5. The method of any of claims 1-4, wherein the method further comprises:

in response to an audio input or recording of a user, the audio input or recording is converted into speech recognition text.

6. A speech recognition text continuity processing device comprising:

the recognition module is configured to recognize the starting position of at least one piece of key information in the voice recognition text through a preset classification template or a preset classification model, wherein the preset classification template or the preset classification model is formed based on preset keywords, and the key information is content corresponding to the preset keywords;

an embedding module configured to take a plurality of sentences from the starting position, calculate a second word embedding corresponding to each sentence according to a first word embedding of each word or each phrase in each sentence, calculate a third word embedding corresponding to a text segment composed of the plurality of sentences according to the second word embedding, wherein the first word embedding is to convert each word or each phrase in each sentence into a vector representation of each word or each phrase, the second word embedding is to directly accumulate the vector representation of each word or each phrase to obtain a vector representation corresponding to each sentence, and the third word embedding is to directly accumulate the vector representation of each sentence to obtain a vector representation corresponding to the text segment composed of the plurality of sentences;

a first calculation module configured to calculate a similarity between the each sentence and other sentences, a distance decay between the each sentence and a starting sentence, and a consistency between each sentence and a starting sentence based on the first word embedding, the second word embedding, and the third word embedding; the first computing module further includes: the similarity of the second word embedding and the third word embedding is calculated through cosine distance attenuation; calculating the distance attenuation from each sentence to the initial sentence based on a preset distance attenuation formula, wherein the preset distance attenuation formula is as follows:

the method comprises the steps of carrying out a first treatment on the surface of the Wherein n0=1.0, +.>For a preset threshold, l is the distance from the current sentence to the starting sentence;judging whether each sentence and the other sentences contain continuous words or whether each sentence and the other sentences contain public entity words or not so as to calculate the consistency of each sentence and the initial sentence;

the construction module is configured to construct a semantic graph based on the similarity and calculate the importance degree of each sentence according to the semantic graph;

and the second calculation module is configured to acquire one or more clustering centers by using a graph clustering algorithm, calculate the sum value of the similarity, the consistency, the importance and the distance attenuation of each clustering center, and take the sentences with the sum value of n ranked before as a coherent sentence sequence.
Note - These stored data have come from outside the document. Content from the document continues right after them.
/-! The encoder, from the listings of R109 and R110. -/

/-- The bytes of an instruction, the first at the lowest address (R101). -/
def encode : Instr → List Byte
  | .ldBcD16 v => [0x01#8, loByte v, hiByte v]
  | .ldBD8 v => [0x06#8, v]
  | .ldMemA16Sp a => [0x08#8, loByte a, hiByte a]
  | .ldCD8 v => [0x0E#8, v]
  | .stop x => [0x10#8, x]
  | .ldDeD16 v => [0x11#8, loByte v, hiByte v]
  | .ldDD8 v => [0x16#8, v]
  | .jr e => [0x18#8, e]
  | .ldED8 v => [0x1E#8, v]
  | .jrNz e => [0x20#8, e]
  | .ldHlD16 v => [0x21#8, loByte v, hiByte v]
  | .ldHD8 v => [0x26#8, v]
  | .jrZ e => [0x28#8, e]
  | .ldLD8 v => [0x2E#8, v]
  | .jrNc e => [0x30#8, e]
  | .ldSpD16 v => [0x31#8, loByte v, hiByte v]
  | .ldMemHlD8 v => [0x36#8, v]
  | .jrC e => [0x38#8, e]
  | .ldAD8 v => [0x3E#8, v]
  | .jpNz a => [0xC2#8, loByte a, hiByte a]
  | .jp a => [0xC3#8, loByte a, hiByte a]
  | .callNz a => [0xC4#8, loByte a, hiByte a]
  | .addAD8 v => [0xC6#8, v]
  | .jpZ a => [0xCA#8, loByte a, hiByte a]
  | .callZ a => [0xCC#8, loByte a, hiByte a]
  | .call a => [0xCD#8, loByte a, hiByte a]
  | .adcAD8 v => [0xCE#8, v]
  | .jpNc a => [0xD2#8, loByte a, hiByte a]
  | .undefined op => [op]
  | .callNc a => [0xD4#8, loByte a, hiByte a]
  | .subD8 v => [0xD6#8, v]
  | .jpC a => [0xDA#8, loByte a, hiByte a]
  | .callC a => [0xDC#8, loByte a, hiByte a]
  | .sbcAD8 v => [0xDE#8, v]
  | .ldhMemA8A o => [0xE0#8, o]
  | .andD8 v => [0xE6#8, v]
  | .addSpE8 e => [0xE8#8, e]
  | .ldMemA16A a => [0xEA#8, loByte a, hiByte a]
  | .xorD8 v => [0xEE#8, v]
  | .ldhAMemA8 o => [0xF0#8, o]
  | .orD8 v => [0xF6#8, v]
  | .ldHlSpE8 e => [0xF8#8, e]
  | .ldAMemA16 a => [0xFA#8, loByte a, hiByte a]
  | .cpD8 v => [0xFE#8, v]
  | .nop => [0x00#8]
  | .ldMemBcA => [0x02#8]
  | .incBc => [0x03#8]
  | .incB => [0x04#8]
  | .decB => [0x05#8]
  | .rlca => [0x07#8]
  | .addHlBc => [0x09#8]
  | .ldAMemBc => [0x0A#8]
  | .decBc => [0x0B#8]
  | .incC => [0x0C#8]
  | .decC => [0x0D#8]
  | .rrca => [0x0F#8]
  | .ldMemDeA => [0x12#8]
  | .incDe => [0x13#8]
  | .incD => [0x14#8]
  | .decD => [0x15#8]
  | .rla => [0x17#8]
  | .addHlDe => [0x19#8]
  | .ldAMemDe => [0x1A#8]
  | .decDe => [0x1B#8]
  | .incE => [0x1C#8]
  | .decE => [0x1D#8]
  | .rra => [0x1F#8]
  | .ldMemHlIncA => [0x22#8]
  | .incHl => [0x23#8]
  | .incH => [0x24#8]
  | .decH => [0x25#8]
  | .daa => [0x27#8]
  | .addHlHl => [0x29#8]
  | .ldAMemHlInc => [0x2A#8]
  | .decHl => [0x2B#8]
  | .incL => [0x2C#8]
  | .decL => [0x2D#8]
  | .cpl => [0x2F#8]
  | .ldMemHlDecA => [0x32#8]
  | .incSp => [0x33#8]
  | .incMemHl => [0x34#8]
  | .decMemHl => [0x35#8]
  | .scf => [0x37#8]
  | .addHlSp => [0x39#8]
  | .ldAMemHlDec => [0x3A#8]
  | .decSp => [0x3B#8]
  | .incA => [0x3C#8]
  | .decA => [0x3D#8]
  | .ccf => [0x3F#8]
  | .ldBB => [0x40#8]
  | .ldBC => [0x41#8]
  | .ldBD => [0x42#8]
  | .ldBE => [0x43#8]
  | .ldBH => [0x44#8]
  | .ldBL => [0x45#8]
  | .ldBMemHl => [0x46#8]
  | .ldBA => [0x47#8]
  | .ldCB => [0x48#8]
  | .ldCC => [0x49#8]
  | .ldCD => [0x4A#8]
  | .ldCE => [0x4B#8]
  | .ldCH => [0x4C#8]
  | .ldCL => [0x4D#8]
  | .ldCMemHl => [0x4E#8]
  | .ldCA => [0x4F#8]
  | .ldDB => [0x50#8]
  | .ldDC => [0x51#8]
  | .ldDD => [0x52#8]
  | .ldDE => [0x53#8]
  | .ldDH => [0x54#8]
  | .ldDL => [0x55#8]
  | .ldDMemHl => [0x56#8]
  | .ldDA => [0x57#8]
  | .ldEB => [0x58#8]
  | .ldEC => [0x59#8]
  | .ldED => [0x5A#8]
  | .ldEE => [0x5B#8]
  | .ldEH => [0x5C#8]
  | .ldEL => [0x5D#8]
  | .ldEMemHl => [0x5E#8]
  | .ldEA => [0x5F#8]
  | .ldHB => [0x60#8]
  | .ldHC => [0x61#8]
  | .ldHD => [0x62#8]
  | .ldHE => [0x63#8]
  | .ldHH => [0x64#8]
  | .ldHL => [0x65#8]
  | .ldHMemHl => [0x66#8]
  | .ldHA => [0x67#8]
  | .ldLB => [0x68#8]
  | .ldLC => [0x69#8]
  | .ldLD => [0x6A#8]
  | .ldLE => [0x6B#8]
  | .ldLH => [0x6C#8]
  | .ldLL => [0x6D#8]
  | .ldLMemHl => [0x6E#8]
  | .ldLA => [0x6F#8]
  | .ldMemHlB => [0x70#8]
  | .ldMemHlC => [0x71#8]
  | .ldMemHlD => [0x72#8]
  | .ldMemHlE => [0x73#8]
  | .ldMemHlH => [0x74#8]
  | .ldMemHlL => [0x75#8]
  | .halt => [0x76#8]
  | .ldMemHlA => [0x77#8]
  | .ldAB => [0x78#8]
  | .ldAC => [0x79#8]
  | .ldAD => [0x7A#8]
  | .ldAE => [0x7B#8]
  | .ldAH => [0x7C#8]
  | .ldAL => [0x7D#8]
  | .ldAMemHl => [0x7E#8]
  | .ldAA => [0x7F#8]
  | .addAB => [0x80#8]
  | .addAC => [0x81#8]
  | .addAD => [0x82#8]
  | .addAE => [0x83#8]
  | .addAH => [0x84#8]
  | .addAL => [0x85#8]
  | .addAMemHl => [0x86#8]
  | .addAA => [0x87#8]
  | .adcAB => [0x88#8]
  | .adcAC => [0x89#8]
  | .adcAD => [0x8A#8]
  | .adcAE => [0x8B#8]
  | .adcAH => [0x8C#8]
  | .adcAL => [0x8D#8]
  | .adcAMemHl => [0x8E#8]
  | .adcAA => [0x8F#8]
  | .subB => [0x90#8]
  | .subC => [0x91#8]
  | .subD => [0x92#8]
  | .subE => [0x93#8]
  | .subH => [0x94#8]
  | .subL => [0x95#8]
  | .subMemHl => [0x96#8]
  | .subA => [0x97#8]
  | .sbcAB => [0x98#8]
  | .sbcAC => [0x99#8]
  | .sbcAD => [0x9A#8]
  | .sbcAE => [0x9B#8]
  | .sbcAH => [0x9C#8]
  | .sbcAL => [0x9D#8]
  | .sbcAMemHl => [0x9E#8]
  | .sbcAA => [0x9F#8]
  | .andB => [0xA0#8]
  | .andC => [0xA1#8]
  | .andD => [0xA2#8]
  | .andE => [0xA3#8]
  | .andH => [0xA4#8]
  | .andL => [0xA5#8]
  | .andMemHl => [0xA6#8]
  | .andA => [0xA7#8]
  | .xorB => [0xA8#8]
  | .xorC => [0xA9#8]
  | .xorD => [0xAA#8]
  | .xorE => [0xAB#8]
  | .xorH => [0xAC#8]
  | .xorL => [0xAD#8]
  | .xorMemHl => [0xAE#8]
  | .xorA => [0xAF#8]
  | .orB => [0xB0#8]
  | .orC => [0xB1#8]
  | .orD => [0xB2#8]
  | .orE => [0xB3#8]
  | .orH => [0xB4#8]
  | .orL => [0xB5#8]
  | .orMemHl => [0xB6#8]
  | .orA => [0xB7#8]
  | .cpB => [0xB8#8]
  | .cpC => [0xB9#8]
  | .cpD => [0xBA#8]
  | .cpE => [0xBB#8]
  | .cpH => [0xBC#8]
  | .cpL => [0xBD#8]
  | .cpMemHl => [0xBE#8]
  | .cpA => [0xBF#8]
  | .retNz => [0xC0#8]
  | .popBc => [0xC1#8]
  | .pushBc => [0xC5#8]
  | .rst00 => [0xC7#8]
  | .retZ => [0xC8#8]
  | .ret => [0xC9#8]
  | .prefixCb => [0xCB#8]
  | .rst08 => [0xCF#8]
  | .retNc => [0xD0#8]
  | .popDe => [0xD1#8]
  | .pushDe => [0xD5#8]
  | .rst10 => [0xD7#8]
  | .retC => [0xD8#8]
  | .reti => [0xD9#8]
  | .rst18 => [0xDF#8]
  | .popHl => [0xE1#8]
  | .ldMemCA => [0xE2#8]
  | .pushHl => [0xE5#8]
  | .rst20 => [0xE7#8]
  | .jpHl => [0xE9#8]
  | .rst28 => [0xEF#8]
  | .popAf => [0xF1#8]
  | .ldAMemC => [0xF2#8]
  | .di => [0xF3#8]
  | .pushAf => [0xF5#8]
  | .rst30 => [0xF7#8]
  | .ldSpHl => [0xF9#8]
  | .ei => [0xFB#8]
  | .rst38 => [0xFF#8]
  | .rlcB => [0xCB#8, 0x00#8]
  | .rlcC => [0xCB#8, 0x01#8]
  | .rlcD => [0xCB#8, 0x02#8]
  | .rlcE => [0xCB#8, 0x03#8]
  | .rlcH => [0xCB#8, 0x04#8]
  | .rlcL => [0xCB#8, 0x05#8]
  | .rlcMemHl => [0xCB#8, 0x06#8]
  | .rlcA => [0xCB#8, 0x07#8]
  | .rrcB => [0xCB#8, 0x08#8]
  | .rrcC => [0xCB#8, 0x09#8]
  | .rrcD => [0xCB#8, 0x0A#8]
  | .rrcE => [0xCB#8, 0x0B#8]
  | .rrcH => [0xCB#8, 0x0C#8]
  | .rrcL => [0xCB#8, 0x0D#8]
  | .rrcMemHl => [0xCB#8, 0x0E#8]
  | .rrcA => [0xCB#8, 0x0F#8]
  | .rlB => [0xCB#8, 0x10#8]
  | .rlC => [0xCB#8, 0x11#8]
  | .rlD => [0xCB#8, 0x12#8]
  | .rlE => [0xCB#8, 0x13#8]
  | .rlH => [0xCB#8, 0x14#8]
  | .rlL => [0xCB#8, 0x15#8]
  | .rlMemHl => [0xCB#8, 0x16#8]
  | .rlA => [0xCB#8, 0x17#8]
  | .rrB => [0xCB#8, 0x18#8]
  | .rrC => [0xCB#8, 0x19#8]
  | .rrD => [0xCB#8, 0x1A#8]
  | .rrE => [0xCB#8, 0x1B#8]
  | .rrH => [0xCB#8, 0x1C#8]
  | .rrL => [0xCB#8, 0x1D#8]
  | .rrMemHl => [0xCB#8, 0x1E#8]
  | .rrA => [0xCB#8, 0x1F#8]
  | .slaB => [0xCB#8, 0x20#8]
  | .slaC => [0xCB#8, 0x21#8]
  | .slaD => [0xCB#8, 0x22#8]
  | .slaE => [0xCB#8, 0x23#8]
  | .slaH => [0xCB#8, 0x24#8]
  | .slaL => [0xCB#8, 0x25#8]
  | .slaMemHl => [0xCB#8, 0x26#8]
  | .slaA => [0xCB#8, 0x27#8]
  | .sraB => [0xCB#8, 0x28#8]
  | .sraC => [0xCB#8, 0x29#8]
  | .sraD => [0xCB#8, 0x2A#8]
  | .sraE => [0xCB#8, 0x2B#8]
  | .sraH => [0xCB#8, 0x2C#8]
  | .sraL => [0xCB#8, 0x2D#8]
  | .sraMemHl => [0xCB#8, 0x2E#8]
  | .sraA => [0xCB#8, 0x2F#8]
  | .swapB => [0xCB#8, 0x30#8]
  | .swapC => [0xCB#8, 0x31#8]
  | .swapD => [0xCB#8, 0x32#8]
  | .swapE => [0xCB#8, 0x33#8]
  | .swapH => [0xCB#8, 0x34#8]
  | .swapL => [0xCB#8, 0x35#8]
  | .swapMemHl => [0xCB#8, 0x36#8]
  | .swapA => [0xCB#8, 0x37#8]
  | .srlB => [0xCB#8, 0x38#8]
  | .srlC => [0xCB#8, 0x39#8]
  | .srlD => [0xCB#8, 0x3A#8]
  | .srlE => [0xCB#8, 0x3B#8]
  | .srlH => [0xCB#8, 0x3C#8]
  | .srlL => [0xCB#8, 0x3D#8]
  | .srlMemHl => [0xCB#8, 0x3E#8]
  | .srlA => [0xCB#8, 0x3F#8]
  | .bit0B => [0xCB#8, 0x40#8]
  | .bit0C => [0xCB#8, 0x41#8]
  | .bit0D => [0xCB#8, 0x42#8]
  | .bit0E => [0xCB#8, 0x43#8]
  | .bit0H => [0xCB#8, 0x44#8]
  | .bit0L => [0xCB#8, 0x45#8]
  | .bit0MemHl => [0xCB#8, 0x46#8]
  | .bit0A => [0xCB#8, 0x47#8]
  | .bit1B => [0xCB#8, 0x48#8]
  | .bit1C => [0xCB#8, 0x49#8]
  | .bit1D => [0xCB#8, 0x4A#8]
  | .bit1E => [0xCB#8, 0x4B#8]
  | .bit1H => [0xCB#8, 0x4C#8]
  | .bit1L => [0xCB#8, 0x4D#8]
  | .bit1MemHl => [0xCB#8, 0x4E#8]
  | .bit1A => [0xCB#8, 0x4F#8]
  | .bit2B => [0xCB#8, 0x50#8]
  | .bit2C => [0xCB#8, 0x51#8]
  | .bit2D => [0xCB#8, 0x52#8]
  | .bit2E => [0xCB#8, 0x53#8]
  | .bit2H => [0xCB#8, 0x54#8]
  | .bit2L => [0xCB#8, 0x55#8]
  | .bit2MemHl => [0xCB#8, 0x56#8]
  | .bit2A => [0xCB#8, 0x57#8]
  | .bit3B => [0xCB#8, 0x58#8]
  | .bit3C => [0xCB#8, 0x59#8]
  | .bit3D => [0xCB#8, 0x5A#8]
  | .bit3E => [0xCB#8, 0x5B#8]
  | .bit3H => [0xCB#8, 0x5C#8]
  | .bit3L => [0xCB#8, 0x5D#8]
  | .bit3MemHl => [0xCB#8, 0x5E#8]
  | .bit3A => [0xCB#8, 0x5F#8]
  | .bit4B => [0xCB#8, 0x60#8]
  | .bit4C => [0xCB#8, 0x61#8]
  | .bit4D => [0xCB#8, 0x62#8]
  | .bit4E => [0xCB#8, 0x63#8]
  | .bit4H => [0xCB#8, 0x64#8]
  | .bit4L => [0xCB#8, 0x65#8]
  | .bit4MemHl => [0xCB#8, 0x66#8]
  | .bit4A => [0xCB#8, 0x67#8]
  | .bit5B => [0xCB#8, 0x68#8]
  | .bit5C => [0xCB#8, 0x69#8]
  | .bit5D => [0xCB#8, 0x6A#8]
  | .bit5E => [0xCB#8, 0x6B#8]
  | .bit5H => [0xCB#8, 0x6C#8]
  | .bit5L => [0xCB#8, 0x6D#8]
  | .bit5MemHl => [0xCB#8, 0x6E#8]
  | .bit5A => [0xCB#8, 0x6F#8]
  | .bit6B => [0xCB#8, 0x70#8]
  | .bit6C => [0xCB#8, 0x71#8]
  | .bit6D => [0xCB#8, 0x72#8]
  | .bit6E => [0xCB#8, 0x73#8]
  | .bit6H => [0xCB#8, 0x74#8]
  | .bit6L => [0xCB#8, 0x75#8]
  | .bit6MemHl => [0xCB#8, 0x76#8]
  | .bit6A => [0xCB#8, 0x77#8]
  | .bit7B => [0xCB#8, 0x78#8]
  | .bit7C => [0xCB#8, 0x79#8]
  | .bit7D => [0xCB#8, 0x7A#8]
  | .bit7E => [0xCB#8, 0x7B#8]
  | .bit7H => [0xCB#8, 0x7C#8]
  | .bit7L => [0xCB#8, 0x7D#8]
  | .bit7MemHl => [0xCB#8, 0x7E#8]
  | .bit7A => [0xCB#8, 0x7F#8]
  | .res0B => [0xCB#8, 0x80#8]
  | .res0C => [0xCB#8, 0x81#8]
  | .res0D => [0xCB#8, 0x82#8]
  | .res0E => [0xCB#8, 0x83#8]
  | .res0H => [0xCB#8, 0x84#8]
  | .res0L => [0xCB#8, 0x85#8]
  | .res0MemHl => [0xCB#8, 0x86#8]
  | .res0A => [0xCB#8, 0x87#8]
  | .res1B => [0xCB#8, 0x88#8]
  | .res1C => [0xCB#8, 0x89#8]
  | .res1D => [0xCB#8, 0x8A#8]
  | .res1E => [0xCB#8, 0x8B#8]
  | .res1H => [0xCB#8, 0x8C#8]
  | .res1L => [0xCB#8, 0x8D#8]
  | .res1MemHl => [0xCB#8, 0x8E#8]
  | .res1A => [0xCB#8, 0x8F#8]
  | .res2B => [0xCB#8, 0x90#8]
  | .res2C => [0xCB#8, 0x91#8]
  | .res2D => [0xCB#8, 0x92#8]
  | .res2E => [0xCB#8, 0x93#8]
  | .res2H => [0xCB#8, 0x94#8]
  | .res2L => [0xCB#8, 0x95#8]
  | .res2MemHl => [0xCB#8, 0x96#8]
  | .res2A => [0xCB#8, 0x97#8]
  | .res3B => [0xCB#8, 0x98#8]
  | .res3C => [0xCB#8, 0x99#8]
  | .res3D => [0xCB#8, 0x9A#8]
  | .res3E => [0xCB#8, 0x9B#8]
  | .res3H => [0xCB#8, 0x9C#8]
  | .res3L => [0xCB#8, 0x9D#8]
  | .res3MemHl => [0xCB#8, 0x9E#8]
  | .res3A => [0xCB#8, 0x9F#8]
  | .res4B => [0xCB#8, 0xA0#8]
  | .res4C => [0xCB#8, 0xA1#8]
  | .res4D => [0xCB#8, 0xA2#8]
  | .res4E => [0xCB#8, 0xA3#8]
  | .res4H => [0xCB#8, 0xA4#8]
  | .res4L => [0xCB#8, 0xA5#8]
  | .res4MemHl => [0xCB#8, 0xA6#8]
  | .res4A => [0xCB#8, 0xA7#8]
  | .res5B => [0xCB#8, 0xA8#8]
  | .res5C => [0xCB#8, 0xA9#8]
  | .res5D => [0xCB#8, 0xAA#8]
  | .res5E => [0xCB#8, 0xAB#8]
  | .res5H => [0xCB#8, 0xAC#8]
  | .res5L => [0xCB#8, 0xAD#8]
  | .res5MemHl => [0xCB#8, 0xAE#8]
  | .res5A => [0xCB#8, 0xAF#8]
  | .res6B => [0xCB#8, 0xB0#8]
  | .res6C => [0xCB#8, 0xB1#8]
  | .res6D => [0xCB#8, 0xB2#8]
  | .res6E => [0xCB#8, 0xB3#8]
  | .res6H => [0xCB#8, 0xB4#8]
  | .res6L => [0xCB#8, 0xB5#8]
  | .res6MemHl => [0xCB#8, 0xB6#8]
  | .res6A => [0xCB#8, 0xB7#8]
  | .res7B => [0xCB#8, 0xB8#8]
  | .res7C => [0xCB#8, 0xB9#8]
  | .res7D => [0xCB#8, 0xBA#8]
  | .res7E => [0xCB#8, 0xBB#8]
  | .res7H => [0xCB#8, 0xBC#8]
  | .res7L => [0xCB#8, 0xBD#8]
  | .res7MemHl => [0xCB#8, 0xBE#8]
  | .res7A => [0xCB#8, 0xBF#8]
  | .set0B => [0xCB#8, 0xC0#8]
  | .set0C => [0xCB#8, 0xC1#8]
  | .set0D => [0xCB#8, 0xC2#8]
  | .set0E => [0xCB#8, 0xC3#8]
  | .set0H => [0xCB#8, 0xC4#8]
  | .set0L => [0xCB#8, 0xC5#8]
  | .set0MemHl => [0xCB#8, 0xC6#8]
  | .set0A => [0xCB#8, 0xC7#8]
  | .set1B => [0xCB#8, 0xC8#8]
  | .set1C => [0xCB#8, 0xC9#8]
  | .set1D => [0xCB#8, 0xCA#8]
  | .set1E => [0xCB#8, 0xCB#8]
  | .set1H => [0xCB#8, 0xCC#8]
  | .set1L => [0xCB#8, 0xCD#8]
  | .set1MemHl => [0xCB#8, 0xCE#8]
  | .set1A => [0xCB#8, 0xCF#8]
  | .set2B => [0xCB#8, 0xD0#8]
  | .set2C => [0xCB#8, 0xD1#8]
  | .set2D => [0xCB#8, 0xD2#8]
  | .set2E => [0xCB#8, 0xD3#8]
  | .set2H => [0xCB#8, 0xD4#8]
  | .set2L => [0xCB#8, 0xD5#8]
  | .set2MemHl => [0xCB#8, 0xD6#8]
  | .set2A => [0xCB#8, 0xD7#8]
  | .set3B => [0xCB#8, 0xD8#8]
  | .set3C => [0xCB#8, 0xD9#8]
  | .set3D => [0xCB#8, 0xDA#8]
  | .set3E => [0xCB#8, 0xDB#8]
  | .set3H => [0xCB#8, 0xDC#8]
  | .set3L => [0xCB#8, 0xDD#8]
  | .set3MemHl => [0xCB#8, 0xDE#8]
  | .set3A => [0xCB#8, 0xDF#8]
  | .set4B => [0xCB#8, 0xE0#8]
  | .set4C => [0xCB#8, 0xE1#8]
  | .set4D => [0xCB#8, 0xE2#8]
  | .set4E => [0xCB#8, 0xE3#8]
  | .set4H => [0xCB#8, 0xE4#8]
  | .set4L => [0xCB#8, 0xE5#8]
  | .set4MemHl => [0xCB#8, 0xE6#8]
  | .set4A => [0xCB#8, 0xE7#8]
  | .set5B => [0xCB#8, 0xE8#8]
  | .set5C => [0xCB#8, 0xE9#8]
  | .set5D => [0xCB#8, 0xEA#8]
  | .set5E => [0xCB#8, 0xEB#8]
  | .set5H => [0xCB#8, 0xEC#8]
  | .set5L => [0xCB#8, 0xED#8]
  | .set5MemHl => [0xCB#8, 0xEE#8]
  | .set5A => [0xCB#8, 0xEF#8]
  | .set6B => [0xCB#8, 0xF0#8]
  | .set6C => [0xCB#8, 0xF1#8]
  | .set6D => [0xCB#8, 0xF2#8]
  | .set6E => [0xCB#8, 0xF3#8]
  | .set6H => [0xCB#8, 0xF4#8]
  | .set6L => [0xCB#8, 0xF5#8]
  | .set6MemHl => [0xCB#8, 0xF6#8]
  | .set6A => [0xCB#8, 0xF7#8]
  | .set7B => [0xCB#8, 0xF8#8]
  | .set7C => [0xCB#8, 0xF9#8]
  | .set7D => [0xCB#8, 0xFA#8]
  | .set7E => [0xCB#8, 0xFB#8]
  | .set7H => [0xCB#8, 0xFC#8]
  | .set7L => [0xCB#8, 0xFD#8]
  | .set7MemHl => [0xCB#8, 0xFE#8]
  | .set7A => [0xCB#8, 0xFF#8]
7. A computer program product comprising a computer program stored on a non-transitory computer readable storage medium, the computer program comprising program instructions which, when executed by a computer, cause the computer to perform the steps of the method of any of claims 1-5.

8. An electronic device, comprising: at least one processor, and a memory communicatively coupled to the at least one processor, wherein the memory stores instructions executable by the at least one processor to enable the at least one processor to perform the steps of the method of any one of claims 1 to 5.